Sir Roger Carr seems to believe the UK is a wholly average nation – he would have us believe we are simply incapable and unimportant on a world stage. Our position as an unique (time-zone advantageous) island nation – seen the world over as a haven for the rule of law, flexible business regulation, and trade – seems to have been omitted by Sir Roger. That said he is only part of the Europhile collective intent on convincing us the UK simply can’t go it alone. He is in opposition to centuries of history showing us otherwise.
Far from sleepwalking out of the EU, we are in danger of sleepwalking into becoming the nation Sir Roger wants us to be: neutered, wholly average, and only existing as a ‘bridge into Europe’. He states, “banks and industry” capitalise “on the open market culture, skills, rule of law, flexible labour force, language and time zone” but acts as though these advantages would disappear were we to exit the EU.
This is not the case.
It is far from evident to suggest the UK would suffer outside the EU. Thanks to The World Trade Organisation, 75 percent of trade goods are now tariff free. Alas, the “Most Favoured Nation” principle would prohibit the EU from waging a tariff war against us – not that the continent would want such a thing, given its current trade imbalance and levels of high unemployment.
Sir Roger is scaremongering the public into believing the EU is good for us and all our business alike. Again peddling this snake oil myth. Capitalism by its very nature seeks opportunity in all circumstances – and this is what has happened within the EU. Yes, business benefits from aspects of the EU because that is what business does – you would no more be surprised at a lion catching its prey. However to say the EU helps small to medium sized business through trickle down employment off the back of corporatist leaning European trade is a dubious assumption at best. This is even more dubious when you read figures produced by the British Chamber of Commerce that estimate nearly 70 percent of all business regulation originates in the EU. Who suffers most from implementing that? Small and Medium sized businesses (1).

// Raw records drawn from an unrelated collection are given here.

theorem wcal_effect {k : BitVec 5} {rs : Reg} {s t : State} (h : exec (.wcal k rs) s = .next t) :
    CommandEffect s (.wcal k rs) t := by
  have hwf := wellFormed_wcal_iff k rs
  change execWcal k rs s = .next t at h
  unfold execWcal at h
  cases hk : Coef.ofIndex? k.toNat with
  | none =>
    have hill : (Instr.wcal k rs).wellFormed = false := by simpa [hk] using hwf
    rw [hk] at h; cases h
    exact .raise _ .illegalCmd hill fun hne => absurd rfl hne
  | some c =>
    simp only [hk] at h
    split at h
    case isTrue => cases h; exact .raise _ .calLocked (.inl ⟨k, rs, rfl⟩) fun _ => hwf.2 ⟨c, hk⟩
    case isFalse hcal => cases h; exact .writeTrim _ (Bool.eq_false_of_not_eq_true hcal) _

theorem unpkh45_effect {rs : Reg} {s t : State} (h : exec (.unpkh45 rs) s = .next t) :
    CommandEffect s (.unpkh45 rs) t := by
  change execUnpkh45 rs s = .next t at h
  unfold execUnpkh45 at h
  split at h
  case isTrue => cases h; exact .raise _ .calLocked (.inr ⟨rs, rfl⟩) fun _ => rfl
  case isFalse hcal => cases h; exact .writeTrim _ (Bool.eq_false_of_not_eq_true hcal) _

theorem compt_effect {rd rs : Reg} {s t : State} (h : exec (.compt rd rs) s = .next t) :
    CommandEffect s (.compt rd rs) t := by
  rcases exec_compt_cases rd rs s with ⟨hcal, r, -, he⟩ | ⟨-, he⟩ <;> rw [he] at h <;> cases h
  · exact .temperature rd rs hcal r
  · exact .raise _ .nocal (.inl ⟨rd, rs, .inl rfl⟩) fun _ => rfl

theorem comph_effect {rd rs : Reg} {s t : State} (h : exec (.comph rd rs) s = .next t) :
    CommandEffect s (.comph rd rs) t := by
  rcases exec_comph_cases rd rs s with ⟨-, -, r, rfl, he⟩ | ⟨-, he⟩ | ⟨-, -, he⟩ <;> rw [he] at h <;> cases h
  · exact .humidity rd rs _ _
  · exact .raise _ .nocal (.inl ⟨rd, rs, .inr (.inl rfl)⟩) fun _ => rfl
  · exact .raise _ .notfine ⟨rd, rs, .inl rfl⟩ fun _ => rfl

theorem compp_effect {rd rs : Reg} {s t : State} (h : exec (.compp rd rs) s = .next t) :
    CommandEffect s (.compp rd rs) t := by
  rcases exec_compp_cases rd rs s with ⟨-, -, r, rfl, he⟩ | ⟨-, he⟩ | ⟨-, -, he⟩ <;> rw [he] at h <;> cases h
  · exact .pressure rd rs _ _
  · exact .raise _ .nocal (.inl ⟨rd, rs, .inr (.inr rfl)⟩) fun _ => rfl
  · exact .raise _ .notfine ⟨rd, rs, .inr rfl⟩ fun _ => rfl

theorem envsample_effect {s t : State} (h : exec .envsample s = .next t) : CommandEffect s .envsample t := by
  rcases exec_envsample_cases s with ⟨hcal, r, hum, pres, -, rfl, rfl, he⟩ | ⟨-, he⟩ <;> rw [he] at h <;> cases h
  · exact .sample hcal r _ _ _
  · exact .raise _ .nocal (.inr rfl) fun _ => rfl

/-- Every command has one of these effects (41_control.md to 44_compensation.md). -/
theorem exec_effect {i : Instr} {s t : State} (h : exec i s = .next t) : CommandEffect s i t := by
  cases i with
  | nop => cases h; exact .keep _
  | ldi | ldih | unpk20 | unpk16 | fld14 | lexp | lmant | tpdec | t32t10 | c10f10 | luxdec | c100f10 | painhg =>
    cases h; exact .writeReg ..
  | getr => exact getr_effect h
  | setraw => cases h; exact .writeRaw ..
  | wcal => exact wcal_effect h
  | calseal => cases h; exact .sealTrim
  | calopen => cases h; exact .unsealTrim
  | unpkh45 => exact unpkh45_effect h
  | tpsample rs1 rs2 => cases h; exact .thermopile rs1 rs2
  | luxsample rs => cases h; exact .light rs
  | compt => exact compt_effect h
  | comph => exact comph_effect h
  | compp => exact compp_effect h
  | envsample => exact envsample_effect h

/-! ## What a host access can do (20_memory.md R30 to R32, 70_reset_and_hazards.md R103) -/

/-- What serving one access can do to the state: one constructor per kind of effect, with the condition it has. -/
inductive AccessEffect (s : State) : HostEvent → State → Prop where
  | keep (a : WindowAddr) (n : Nat) (v : Word) : AccessEffect s (.write a n v) s
  | fetch (a : WindowAddr) (n : Nat) (v : Word) : AccessEffect s (.read a n) { s with readData := some v }
  | refuseRead (a : WindowAddr) (n : Nat) :
      AccessEffect s (.read a n) { s.captureAccess .hostAccess a with readData := some 0 }
  | refuseWrite (a : WindowAddr) (n : Nat) (v : Word) : AccessEffect s (.write a n v) (s.captureAccess .hostAccess a)
  | writeReg (a : WindowAddr) (n : Nat) (v : Word) (r : Reg) : AccessEffect s (.write a n v) (s.setReg r v)
  | writeRaw (a : WindowAddr) (n : Nat) (v : Word) (k : BitVec 3) :
      AccessEffect s (.write a n v) (s.setRaw k (v.setWidth 8))
  | writeTrim (a : WindowAddr) (n : Nat) (v : Word) (unsealed : s.status.cal = false) (c : Coef) :
      AccessEffect s (.write a n v) (s.writeCal c v)
  | refuseTrim (a : WindowAddr) (n : Nat) (v : Word) (trimAddr : 0x0A0 ≤ a.toNat ∧ a.toNat < 0x0E8) :
      AccessEffect s (.write a n v) (s.captureAccess .calLocked a)
  | clearRecord (a : WindowAddr) (n : Nat) (v : Word) : AccessEffect s (.write a n v) s.clearException
  | reset (e : HostEvent) (resets : e = .resetSignal ∨ ∃ v : Word, e = .write 0x004#9 4 v ∧ v.getLsbD 0 = true) :
      AccessEffect s e s.resetBlock
  | command (w : Word) (i : Instr) (t : State) (decodes : decode w = .ok i) (effect : CommandEffect s i t) :
      AccessEffect s (cmdWrite w) t
  | noCommand (w : Word) (d : DecodeError) (refuses : decode w = .error d) :
      AccessEffect s (cmdWrite w) (s.capture .illegalCmd w)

Furthermore, to say this capital investment would disappear upon exit is again an uneducated guess. The rise of EU regulation has directly affected small business for the worse who find it harder to comply with ‘harmonisation’ regulations and it will continue to stifle competition and only go to help serve the vested interests of some big businesses.
The UK is part of this zoo that is the EU – a large trade barrier to the wider world disguising itself as a free trade bloc. However, the façade is starting to chip away and the world beckons. Just as business has found opportunity in the constricted and contained margins of the EU, business will find greater opportunity unlimited by barriers and regulation if only we embrace the world. The UK is not average; we offer a uniquely advantageous nation that will not only be able to survive in a brave new world but flourish. Unlike Sir Roger Carr, I have confidence in the UK.
(1) British Chamber of Commerce, “The Burdens Barometer, 2010”, May 2010.
The author is Jesse Lozano, a tech. entrepreneur and small business owner.